Ich bin überzeugt, daß, wenn Du sie kenntest, Ihr Euch viel sein
würdet, aber mit den meisten ihrer Ideen würdest Du doch uneins
sein, wie ich es bin. Schön und gedankenreich findest Du die
Briefe gewiß, obgleich freilich, um ganz zu fühlen, wieviel darin
liegt, man sie eigentlich selbst kennen muß. Denn gerade so, wie
sie schreibt, so denkt, spricht und handelt sie auch. Das Charakte-
ristische in ihren Briefen scheint mir zu sein, die Neuheit und
Kühnheit ihrer Ideenverbindungen, die Originalität, wär’s auch
nur im Ausdruck, die Fülle zuströmender Gedanken, die Tiefe der
Empfindung, die unaufhaltbare Lebhaftigkeit und die innige Ver-
webung der Empfindung und des Räsonnements. Immer geht
sie von Empfindung aus und kommt immer auf Räsonnement
zurück. Die höchste Güte des Herzens ist unverkennbar. »Ich
möchte einem Gott glauben, um für andre zu bitten!« welch ein
Gedanke voll der reinsten Liebe. Und diese Güte kontrastiert so
herrlich mit der Stärke, womit sie so viele Leiden trägt, die sie
drücken.
Ihre Religionsmeinungen sind ganz verschieden von den
Deinen, aber sie sind in ihr wahr, nicht angenommen. Es ist doch
ein herrlicher Gedanke: »Ich fürchte, dem Herzen möchte Gott selbst
nicht genügen, das unter Menschen nichts Göttliches fand.« Wie
kurz und klar darin der Gedanke liegt, den man durch ganze Bücher
ausgedehnt findet, daß der Gott, den wir erkennen, ein Ideal
von Vollkommenheit ist, zu dem wir uns von der Vollkommenheit
emporschwingen, die wir unter Menschen finden.
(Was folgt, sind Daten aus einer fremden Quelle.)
-- ==== Sys2Proof/Machine/Task.lean ====
section
/-! DEFINITION. The TASK group (03 R30-R50; 07 R140; 08 R161): SPAWN, JOIN, EXIT, LAUNCH, WITHDRAW, CLAIM, YIELD, WMPUB,
QSYNC, PIN and UNPIN. -/

namespace Sys2Proof.Machine

/-- The key of the current CR's region. -/
def State.regionKeyNow (s : State) : Nat := regionKey s.ctx s.run.cr.region

/-- The region of the current CR. -/
def State.regionNow (s : State) : Region := s.regionAt s.regionKeyNow

/-- Change what the front holds of its CR. -/
def updateRun (f : Run → Run) : M Unit := update (fun s => s.setRun (f s.run))

/-! SPAWN (R34, R383) -/

/-- The lane and kind fields of an image, after the header's defaults and the region's clamp (R27). -/
def resolveCr (R : Region) (c : CR) : CR :=
  let lo := if c.lanemin = 0 then R.hmin else c.lanemin
  let hi := if c.lanemax = 0 then R.hmax else c.lanemax
  { c with lanemin := max lo R.lanemin, lanemax := min hi R.lanemax, kind := if c.kind = 0 then R.hkind else c.kind }

/-- R27: what makes SPAWN trap ILLEGAL. -/
def imageIllegal (R : Region) (img : List Byte) : Bool :=
  let c := CR.ofBytes img
  let lo := if c.lanemin = 0 then R.hmin else c.lanemin
  let hi := if c.lanemax = 0 then R.hmax else c.lanemax
  let r := resolveCr R c
  3 ≤ c.kind || !crReserved img || hi < lo || 8 < lo || 8 < hi || r.lanemax < r.lanemin

/-- Read bytes as one scalar load of any length at an alignment (R34, R39, R231): as accesses of 8 bytes (log entry 20). -/
def loadBlock (va n align : Nat) : M (List Byte) := do
  let s ← look id
  trapIf (va % align != 0) Cause.misalign va
  let ps ← orTrapAt (scalarRange s s.fid s.ctx .read s.priv va n)
  update (fun s => cacheLeaf (cacheLeaf s s.fid s.ctx .read s.priv va) s.fid s.ctx .read s.priv (va + n - 1))
  loadPieces va 8 ps

/-- The charge and the split of the weight (R34): QUEUE, then a draw where cweight is below 2, then WEIGHT. The part
given away. -/
def chargeAndSplit (share : Nat) : M Word := do
  let s ← look id
  let R := s.regionNow
  trapIf (R.failing || R.reserve.get 0 0 < R.charged.get 0 0 + 2) Cause.queue 0
  let w := s.run.cweight.toNat
  let drawn := if w < 2 then 2 ^ 32 else 0
  trapIf (w < 2 && 2 ^ 63 < R.drawn.toNat + 2 ^ 32) Cause.weight w
  let give := if share = 0 then (w + drawn) / 2 else share
  trapIf (w + drawn ≤ give) Cause.weight w
  update (fun s => s.putRegion s.regionKeyNow { R with
    drawn := R.drawn + BitVec.ofNat 64 drawn, charged := R.charged.set 0 0 (R.charged.get 0 0 + 1) })
  update (fun s =>
    if s.ticket = 0 then s
    else
      let T := s.ticketAt s.ticket
      s.setTicketAt s.ticket { T with total := T.total + BitVec.ofNat 64 drawn })
  updateRun (fun r => { r with cweight := BitVec.ofNat 64 (w + drawn - give) })
  pure (BitVec.ofNat 64 give)

/-- A word of memory as the current hart reads it, at no place of its strip: a join counter (R36). -/
def readCounter (va : Nat) : M Nat := do
  let ps ← scalarPieces .read va 8
  let s ← look id
  match ps with
  | [] => pure 0
  | p :: _ => do
    let bs ← orTrap va (s.readMem s.ctx s.agent 8 p.key 8)
    pure (ofBytes bs)
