/-! Requests (R266, R268) -/

/-- The fields of a slot. -/
def slotOp (v : BitVec 512) : Nat := (v.extractLsb' 0 8).toNat
def slotCtx (v : BitVec 512) : Nat := (v.extractLsb' 16 8).toNat
def slotRegion (v : BitVec 512) : Nat := (v.extractLsb' 32 16).toNat
def slotA0 (v : BitVec 512) : Word := v.extractLsb' 64 64
def slotA1 (v : BitVec 512) : Word := v.extractLsb' 128 64

/-- A slot whose reserved bytes or context give BADOP. -/
def slotBad (v : BitVec 512) : Bool :=
  v.extractLsb' 24 8 != 0 || v.extractLsb' 48 16 != 0 || v.extractLsb' 256 256 != 0 || 15 < slotCtx v

/-- The request that a slot makes, by OP; 0 for BADOP. In recovery RECOVER alone is accepted (R275). -/
def State.requestOf (s : State) (v : BitVec 512) : Nat :=
  let op := slotOp v
  if slotBad v then 0
  else if s.dev.recovery then (if op = 0x09 then op else 0)
  else if 1 ≤ op ∧ op ≤ 8 ∨ op = 0x0A then op else 0

/-- The slot whose request is to be performed: the head of the doorbells, while no checkpoint streams (R266, R271). -/
def State.nextRequest (s : State) : Option (Nat × BitVec 512) :=
  if s.dev.streaming.isSome then none
  else
    match s.dev.doorbells with
    | [] => none
    | k :: _ => some (k, s.dev.mailbox.get 0 k)

/-- STATUS and RESULT of a slot. -/
def answered (v : BitVec 512) (status result : Nat) : BitVec 512 :=
  (withDword v 24 (BitVec.ofNat 64 result) &&& ~~~(0xFF00#512)) ||| BitVec.ofNat 512 (status % 256 * 256)

/-- Answer the request of slot `k`: RESULT, then STATUS. -/
def State.reply (s : State) (k status result : Nat) : State :=
  { s with dev := { s.dev with mailbox := s.dev.mailbox.set 0 k (answered (s.dev.mailbox.get 0 k) status result) } }

/-- The request at the head of the doorbells has been taken. -/
def State.taken (s : State) : State := { s with dev := { s.dev with doorbells := s.dev.doorbells.tail } }

/-- Perform the request at the head of the doorbells where its OP is `op`: `f` gives STATUS, RESULT and the state, from the
slot's words. -/
def request (op : Nat) (f : State → BitVec 512 → Nat × Nat × State) (s : State) : Host.Outcome State Fault Refusal :=
  match s.nextRequest with
  | none => .next s
  | some (k, v) =>
    if s.requestOf v = op then
      let r := f s.taken v
      .next (r.2.2.reply k r.1 r.2.1)
    else .next s

/-- R268: STATUS 3. -/
def execBadop (s : State) := request 0 (fun s _ => (3, 0, s)) s

/-! Addresses that a request names -/

/-- The bytes of [va, va + n) as a request reads them, in events of 8 bytes (R150), or the cause. -/
def State.requestRead (s : State) (ctx va n align : Nat) : Except Nat (List Byte) :=
  if va % align ≠ 0 then .error Cause.misalign
  else
    match windowPieces s ctx .read va n with
    | .error x => .error x.1
    | .ok ps =>
      if ps.any (fun p => s.poisoned p.key p.len) then .error Cause.ecc
      else .ok (ps.flatMap (fun p => (List.range p.len).map (fun i => s.readByte hostAgent 8 (p.key + i))))

/-- Two reads, one after the other. -/
def State.requestReads (s : State) (ctx va n va' n' : Nat) : Except Nat (List Byte × List Byte) :=
  match s.requestRead ctx va n n, s.requestRead ctx va' n' n' with
  | .error c, _ => .error c
  | _, .error c => .error c
  | .ok x, .ok y => .ok (x, y)

/-- The cause with which LAUNCH's write of the RCB image fails, where it would write it (R268, R39). -/
def State.rcbFailure (s : State) (ctx va : Nat) : Option Nat :=
  match windowPieces s ctx .write va 256, scalarRange s 256 ctx .write true va 256 with
  | .error x, _ => some x.1
  | _, .error x => some x.1
  | .ok _, .ok _ => none

/-- R268, R39: a root region under the context's root budget. -/
def execHostLaunch (s : State) :=
  request 1 (fun s v =>
    let a1 := (slotA1 v).toNat
    match s.requestReads (slotCtx v) (slotA0 v).toNat 128 a1 256 with
    | .error c => (4, c, s)
    | .ok (hdr, img) =>
      let r := s.launch (regionKey (slotCtx v) 0) ⟨hdr, img, a1⟩
      if r.1 % 256 ≠ 0 then (2, r.1, s)
      else
        match s.rcbFailure (slotCtx v) a1 with
        | some c => (4, c, s)
        | none => (1, r.1, r.2)) s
Lache über meinen Enthusiasmus, aber ich gestehe es Dir,
die Frau — ich sah sie vier Tage lang den ganzen Tag im kleinsten
Detail ihres häuslichen Lebens — hat einen großen Eindruck auf
mich gemacht, doch mehr der Bewunderung, als der Liebe.
Noch eins, die Madame Heine, gegen die sie ein paarmal
spricht, ist ihre Stiefmutter.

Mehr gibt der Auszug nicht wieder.